Task material —
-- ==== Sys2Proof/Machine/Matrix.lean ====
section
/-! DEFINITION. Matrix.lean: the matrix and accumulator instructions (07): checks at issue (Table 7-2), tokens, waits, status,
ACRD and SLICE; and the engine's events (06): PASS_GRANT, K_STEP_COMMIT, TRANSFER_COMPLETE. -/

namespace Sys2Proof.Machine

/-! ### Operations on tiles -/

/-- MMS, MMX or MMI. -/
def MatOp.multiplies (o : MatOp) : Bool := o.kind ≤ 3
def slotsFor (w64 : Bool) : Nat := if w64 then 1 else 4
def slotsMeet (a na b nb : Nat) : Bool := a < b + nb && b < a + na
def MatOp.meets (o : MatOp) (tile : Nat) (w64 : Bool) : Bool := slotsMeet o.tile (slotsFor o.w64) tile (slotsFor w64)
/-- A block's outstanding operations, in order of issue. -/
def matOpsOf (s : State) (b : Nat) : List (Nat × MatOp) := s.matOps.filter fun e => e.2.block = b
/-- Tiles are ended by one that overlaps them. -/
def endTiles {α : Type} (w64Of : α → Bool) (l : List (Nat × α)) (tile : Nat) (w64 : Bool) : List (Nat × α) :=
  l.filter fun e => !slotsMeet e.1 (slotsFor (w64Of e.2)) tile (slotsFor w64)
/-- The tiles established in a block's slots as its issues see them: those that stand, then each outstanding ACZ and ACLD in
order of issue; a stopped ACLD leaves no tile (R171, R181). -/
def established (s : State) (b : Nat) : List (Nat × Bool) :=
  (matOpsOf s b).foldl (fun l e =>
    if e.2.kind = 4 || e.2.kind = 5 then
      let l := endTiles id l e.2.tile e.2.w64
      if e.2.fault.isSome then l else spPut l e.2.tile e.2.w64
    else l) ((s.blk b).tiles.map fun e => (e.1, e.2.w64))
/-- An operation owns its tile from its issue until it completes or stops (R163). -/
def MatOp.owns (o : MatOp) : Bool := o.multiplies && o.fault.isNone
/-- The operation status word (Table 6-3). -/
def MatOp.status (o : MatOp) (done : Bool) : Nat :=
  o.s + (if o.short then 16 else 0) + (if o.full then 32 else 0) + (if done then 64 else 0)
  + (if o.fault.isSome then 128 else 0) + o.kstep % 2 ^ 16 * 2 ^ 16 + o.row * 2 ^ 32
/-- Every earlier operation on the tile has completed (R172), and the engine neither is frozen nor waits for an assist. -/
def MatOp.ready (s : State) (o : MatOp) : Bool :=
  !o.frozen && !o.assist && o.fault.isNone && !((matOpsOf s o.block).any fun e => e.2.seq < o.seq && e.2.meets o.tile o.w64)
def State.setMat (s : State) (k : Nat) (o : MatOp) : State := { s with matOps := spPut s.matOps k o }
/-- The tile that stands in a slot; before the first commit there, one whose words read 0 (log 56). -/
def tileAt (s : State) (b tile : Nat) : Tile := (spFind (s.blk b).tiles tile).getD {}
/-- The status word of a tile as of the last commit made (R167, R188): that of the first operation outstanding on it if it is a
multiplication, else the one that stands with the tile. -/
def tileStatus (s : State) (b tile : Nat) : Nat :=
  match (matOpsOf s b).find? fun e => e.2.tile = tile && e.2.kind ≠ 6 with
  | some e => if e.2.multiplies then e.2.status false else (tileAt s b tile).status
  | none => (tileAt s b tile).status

---

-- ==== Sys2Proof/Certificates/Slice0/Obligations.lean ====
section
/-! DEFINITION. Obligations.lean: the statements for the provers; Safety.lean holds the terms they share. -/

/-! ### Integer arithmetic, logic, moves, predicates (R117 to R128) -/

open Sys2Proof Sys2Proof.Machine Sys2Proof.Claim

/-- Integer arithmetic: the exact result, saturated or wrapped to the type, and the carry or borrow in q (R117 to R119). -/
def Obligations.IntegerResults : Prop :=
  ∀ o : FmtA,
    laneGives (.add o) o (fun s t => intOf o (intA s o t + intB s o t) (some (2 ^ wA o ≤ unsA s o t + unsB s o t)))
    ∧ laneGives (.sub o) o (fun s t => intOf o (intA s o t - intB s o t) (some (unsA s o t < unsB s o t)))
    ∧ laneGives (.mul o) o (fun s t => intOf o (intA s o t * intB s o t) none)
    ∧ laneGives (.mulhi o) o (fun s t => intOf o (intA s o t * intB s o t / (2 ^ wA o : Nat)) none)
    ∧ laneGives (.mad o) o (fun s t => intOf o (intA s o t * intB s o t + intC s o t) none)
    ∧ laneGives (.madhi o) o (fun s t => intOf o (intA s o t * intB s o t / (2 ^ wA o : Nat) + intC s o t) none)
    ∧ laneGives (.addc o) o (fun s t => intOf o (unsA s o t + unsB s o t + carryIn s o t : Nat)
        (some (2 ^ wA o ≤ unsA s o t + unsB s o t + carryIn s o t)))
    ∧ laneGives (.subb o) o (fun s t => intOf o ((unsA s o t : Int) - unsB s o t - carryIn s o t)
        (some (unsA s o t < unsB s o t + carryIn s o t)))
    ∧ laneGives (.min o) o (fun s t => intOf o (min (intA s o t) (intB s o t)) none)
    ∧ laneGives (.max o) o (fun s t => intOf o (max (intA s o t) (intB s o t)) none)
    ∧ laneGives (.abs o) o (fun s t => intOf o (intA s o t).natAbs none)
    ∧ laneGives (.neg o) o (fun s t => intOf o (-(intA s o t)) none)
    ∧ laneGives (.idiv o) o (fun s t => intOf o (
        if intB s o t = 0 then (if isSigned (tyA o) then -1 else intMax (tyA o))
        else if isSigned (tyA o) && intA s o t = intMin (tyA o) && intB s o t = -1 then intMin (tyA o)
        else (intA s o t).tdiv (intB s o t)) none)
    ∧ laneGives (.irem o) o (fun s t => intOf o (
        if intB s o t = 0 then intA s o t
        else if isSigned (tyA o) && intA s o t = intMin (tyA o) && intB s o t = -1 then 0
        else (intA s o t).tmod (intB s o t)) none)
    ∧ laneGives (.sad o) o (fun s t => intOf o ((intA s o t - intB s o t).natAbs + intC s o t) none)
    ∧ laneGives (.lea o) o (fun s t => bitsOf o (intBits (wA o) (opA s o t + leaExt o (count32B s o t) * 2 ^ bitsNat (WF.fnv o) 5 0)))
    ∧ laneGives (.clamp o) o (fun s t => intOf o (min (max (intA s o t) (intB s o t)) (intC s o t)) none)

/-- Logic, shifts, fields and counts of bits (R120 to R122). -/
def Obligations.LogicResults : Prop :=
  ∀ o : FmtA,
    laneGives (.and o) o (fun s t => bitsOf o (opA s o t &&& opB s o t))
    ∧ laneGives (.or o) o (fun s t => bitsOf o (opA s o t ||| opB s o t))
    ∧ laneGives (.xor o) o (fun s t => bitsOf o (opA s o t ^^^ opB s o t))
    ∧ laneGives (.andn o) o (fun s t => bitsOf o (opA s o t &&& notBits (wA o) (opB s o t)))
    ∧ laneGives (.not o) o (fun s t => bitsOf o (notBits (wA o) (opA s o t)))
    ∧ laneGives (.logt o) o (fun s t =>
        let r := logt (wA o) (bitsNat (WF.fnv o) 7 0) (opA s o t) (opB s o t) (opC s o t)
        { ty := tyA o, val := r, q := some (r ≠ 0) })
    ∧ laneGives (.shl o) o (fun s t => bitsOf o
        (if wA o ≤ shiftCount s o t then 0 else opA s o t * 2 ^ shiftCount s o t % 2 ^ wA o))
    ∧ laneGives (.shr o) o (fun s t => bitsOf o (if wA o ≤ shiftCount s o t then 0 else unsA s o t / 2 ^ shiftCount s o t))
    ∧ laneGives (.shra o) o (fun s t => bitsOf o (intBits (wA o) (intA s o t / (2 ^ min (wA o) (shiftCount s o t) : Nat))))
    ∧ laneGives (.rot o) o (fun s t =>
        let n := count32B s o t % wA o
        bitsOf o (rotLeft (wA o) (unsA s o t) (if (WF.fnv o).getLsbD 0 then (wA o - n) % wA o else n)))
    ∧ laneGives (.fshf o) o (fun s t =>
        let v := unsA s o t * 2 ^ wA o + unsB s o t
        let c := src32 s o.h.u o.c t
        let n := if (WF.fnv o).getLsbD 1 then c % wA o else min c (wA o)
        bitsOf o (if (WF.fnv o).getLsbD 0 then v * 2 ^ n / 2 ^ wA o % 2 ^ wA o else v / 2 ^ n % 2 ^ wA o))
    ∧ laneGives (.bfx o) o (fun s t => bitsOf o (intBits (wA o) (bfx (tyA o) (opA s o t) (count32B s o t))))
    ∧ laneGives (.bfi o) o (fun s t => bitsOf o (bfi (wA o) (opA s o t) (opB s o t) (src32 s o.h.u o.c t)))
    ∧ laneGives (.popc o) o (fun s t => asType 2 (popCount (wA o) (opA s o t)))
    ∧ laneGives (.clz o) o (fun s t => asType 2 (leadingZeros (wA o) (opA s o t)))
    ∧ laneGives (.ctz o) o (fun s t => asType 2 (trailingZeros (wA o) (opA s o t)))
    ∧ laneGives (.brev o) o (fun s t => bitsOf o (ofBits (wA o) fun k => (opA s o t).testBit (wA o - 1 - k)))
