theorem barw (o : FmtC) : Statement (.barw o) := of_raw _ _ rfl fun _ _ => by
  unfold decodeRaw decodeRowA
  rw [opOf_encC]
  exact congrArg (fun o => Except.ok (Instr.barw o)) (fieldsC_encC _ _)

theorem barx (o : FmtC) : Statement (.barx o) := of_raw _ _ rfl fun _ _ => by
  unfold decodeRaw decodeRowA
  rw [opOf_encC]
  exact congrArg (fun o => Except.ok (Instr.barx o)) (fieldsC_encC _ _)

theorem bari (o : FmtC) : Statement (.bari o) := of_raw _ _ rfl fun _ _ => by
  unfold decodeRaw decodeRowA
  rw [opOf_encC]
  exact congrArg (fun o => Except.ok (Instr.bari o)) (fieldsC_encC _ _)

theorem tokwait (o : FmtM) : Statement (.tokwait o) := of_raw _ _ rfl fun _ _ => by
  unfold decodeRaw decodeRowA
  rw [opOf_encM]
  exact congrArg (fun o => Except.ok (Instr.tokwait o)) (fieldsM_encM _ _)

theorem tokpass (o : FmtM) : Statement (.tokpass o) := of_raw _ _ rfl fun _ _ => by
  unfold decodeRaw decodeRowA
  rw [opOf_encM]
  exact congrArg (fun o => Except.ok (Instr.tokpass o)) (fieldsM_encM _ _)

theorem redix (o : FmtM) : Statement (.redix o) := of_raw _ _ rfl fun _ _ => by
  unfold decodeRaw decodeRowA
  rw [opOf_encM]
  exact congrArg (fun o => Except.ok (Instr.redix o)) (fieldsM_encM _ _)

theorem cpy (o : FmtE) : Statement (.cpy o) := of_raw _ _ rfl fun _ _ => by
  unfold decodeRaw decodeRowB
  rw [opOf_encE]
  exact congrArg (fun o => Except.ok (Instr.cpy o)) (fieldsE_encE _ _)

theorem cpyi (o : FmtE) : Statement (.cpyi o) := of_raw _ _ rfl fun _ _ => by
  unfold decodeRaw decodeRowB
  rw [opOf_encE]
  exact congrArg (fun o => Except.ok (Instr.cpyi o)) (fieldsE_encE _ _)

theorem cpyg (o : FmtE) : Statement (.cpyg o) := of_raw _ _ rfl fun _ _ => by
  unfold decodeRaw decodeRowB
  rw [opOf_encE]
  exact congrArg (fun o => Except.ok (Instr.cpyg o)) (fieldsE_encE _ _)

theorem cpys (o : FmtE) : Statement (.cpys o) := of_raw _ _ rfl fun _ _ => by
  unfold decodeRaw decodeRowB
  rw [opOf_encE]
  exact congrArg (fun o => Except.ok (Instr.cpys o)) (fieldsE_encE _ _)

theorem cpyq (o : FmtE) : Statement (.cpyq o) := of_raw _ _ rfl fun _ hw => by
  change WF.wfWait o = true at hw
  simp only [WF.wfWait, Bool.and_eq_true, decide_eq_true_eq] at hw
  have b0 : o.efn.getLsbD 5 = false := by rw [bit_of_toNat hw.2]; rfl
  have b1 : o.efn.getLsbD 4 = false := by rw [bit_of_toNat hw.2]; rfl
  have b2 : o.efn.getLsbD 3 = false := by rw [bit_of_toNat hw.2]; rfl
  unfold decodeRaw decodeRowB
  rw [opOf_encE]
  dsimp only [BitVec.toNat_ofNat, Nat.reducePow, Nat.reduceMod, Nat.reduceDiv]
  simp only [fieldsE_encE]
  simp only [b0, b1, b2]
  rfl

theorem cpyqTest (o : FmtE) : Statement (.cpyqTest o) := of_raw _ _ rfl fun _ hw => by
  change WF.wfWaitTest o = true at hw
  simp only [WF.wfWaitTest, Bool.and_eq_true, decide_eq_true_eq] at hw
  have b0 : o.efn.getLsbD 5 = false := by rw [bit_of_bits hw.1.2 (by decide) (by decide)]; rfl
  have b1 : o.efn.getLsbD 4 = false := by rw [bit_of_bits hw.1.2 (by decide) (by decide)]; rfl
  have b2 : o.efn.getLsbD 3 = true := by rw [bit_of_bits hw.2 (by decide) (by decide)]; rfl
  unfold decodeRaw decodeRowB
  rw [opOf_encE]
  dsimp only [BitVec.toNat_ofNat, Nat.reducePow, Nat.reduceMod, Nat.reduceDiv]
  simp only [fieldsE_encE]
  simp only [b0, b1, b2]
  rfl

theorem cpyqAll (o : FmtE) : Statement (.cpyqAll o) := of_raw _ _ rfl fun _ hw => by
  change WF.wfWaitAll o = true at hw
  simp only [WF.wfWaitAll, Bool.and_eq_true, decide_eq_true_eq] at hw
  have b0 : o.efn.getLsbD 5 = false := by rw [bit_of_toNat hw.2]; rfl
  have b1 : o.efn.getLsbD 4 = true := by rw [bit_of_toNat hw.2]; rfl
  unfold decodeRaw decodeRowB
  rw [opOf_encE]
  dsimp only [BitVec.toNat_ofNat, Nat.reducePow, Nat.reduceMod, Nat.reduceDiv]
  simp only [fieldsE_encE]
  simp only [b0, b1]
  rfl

How to complete this task — In the listing above, transcribe exactly everything from the line containing "then intMin (tyA o)" down to the line containing "shiftCount s o t))", including both and nothing more.

Solved problem —
        else if isSigned (tyA o) && intA s o t = intMin (tyA o) && intB s o t = -1 then intMin (tyA o)
        else (intA s o t).tdiv (intB s o t)) none)
    ∧ laneGives (.irem o) o (fun s t => intOf o (
        if intB s o t = 0 then intA s o t
        else if isSigned (tyA o) && intA s o t = intMin (tyA o) && intB s o t = -1 then 0
        else (intA s o t).tmod (intB s o t)) none)
    ∧ laneGives (.sad o) o (fun s t => intOf o ((intA s o t - intB s o t).natAbs + intC s o t) none)
    ∧ laneGives (.lea o) o (fun s t => bitsOf o (intBits (wA o) (opA s o t + leaExt o (count32B s o t) * 2 ^ bitsNat (WF.fnv o) 5 0)))
    ∧ laneGives (.clamp o) o (fun s t => intOf o (min (max (intA s o t) (intB s o t)) (intC s o t)) none)

/-- Logic, shifts, fields and counts of bits (R120 to R122). -/
def Obligations.LogicResults : Prop :=
  ∀ o : FmtA,
    laneGives (.and o) o (fun s t => bitsOf o (opA s o t &&& opB s o t))
    ∧ laneGives (.or o) o (fun s t => bitsOf o (opA s o t ||| opB s o t))
    ∧ laneGives (.xor o) o (fun s t => bitsOf o (opA s o t ^^^ opB s o t))
    ∧ laneGives (.andn o) o (fun s t => bitsOf o (opA s o t &&& notBits (wA o) (opB s o t)))
    ∧ laneGives (.not o) o (fun s t => bitsOf o (notBits (wA o) (opA s o t)))
    ∧ laneGives (.logt o) o (fun s t =>
        let r := logt (wA o) (bitsNat (WF.fnv o) 7 0) (opA s o t) (opB s o t) (opC s o t)
        { ty := tyA o, val := r, q := some (r ≠ 0) })
    ∧ laneGives (.shl o) o (fun s t => bitsOf o
        (if wA o ≤ shiftCount s o t then 0 else opA s o t * 2 ^ shiftCount s o t % 2 ^ wA o))
    ∧ laneGives (.shr o) o (fun s t => bitsOf o (if wA o ≤ shiftCount s o t then 0 else unsA s o t / 2 ^ shiftCount s o t))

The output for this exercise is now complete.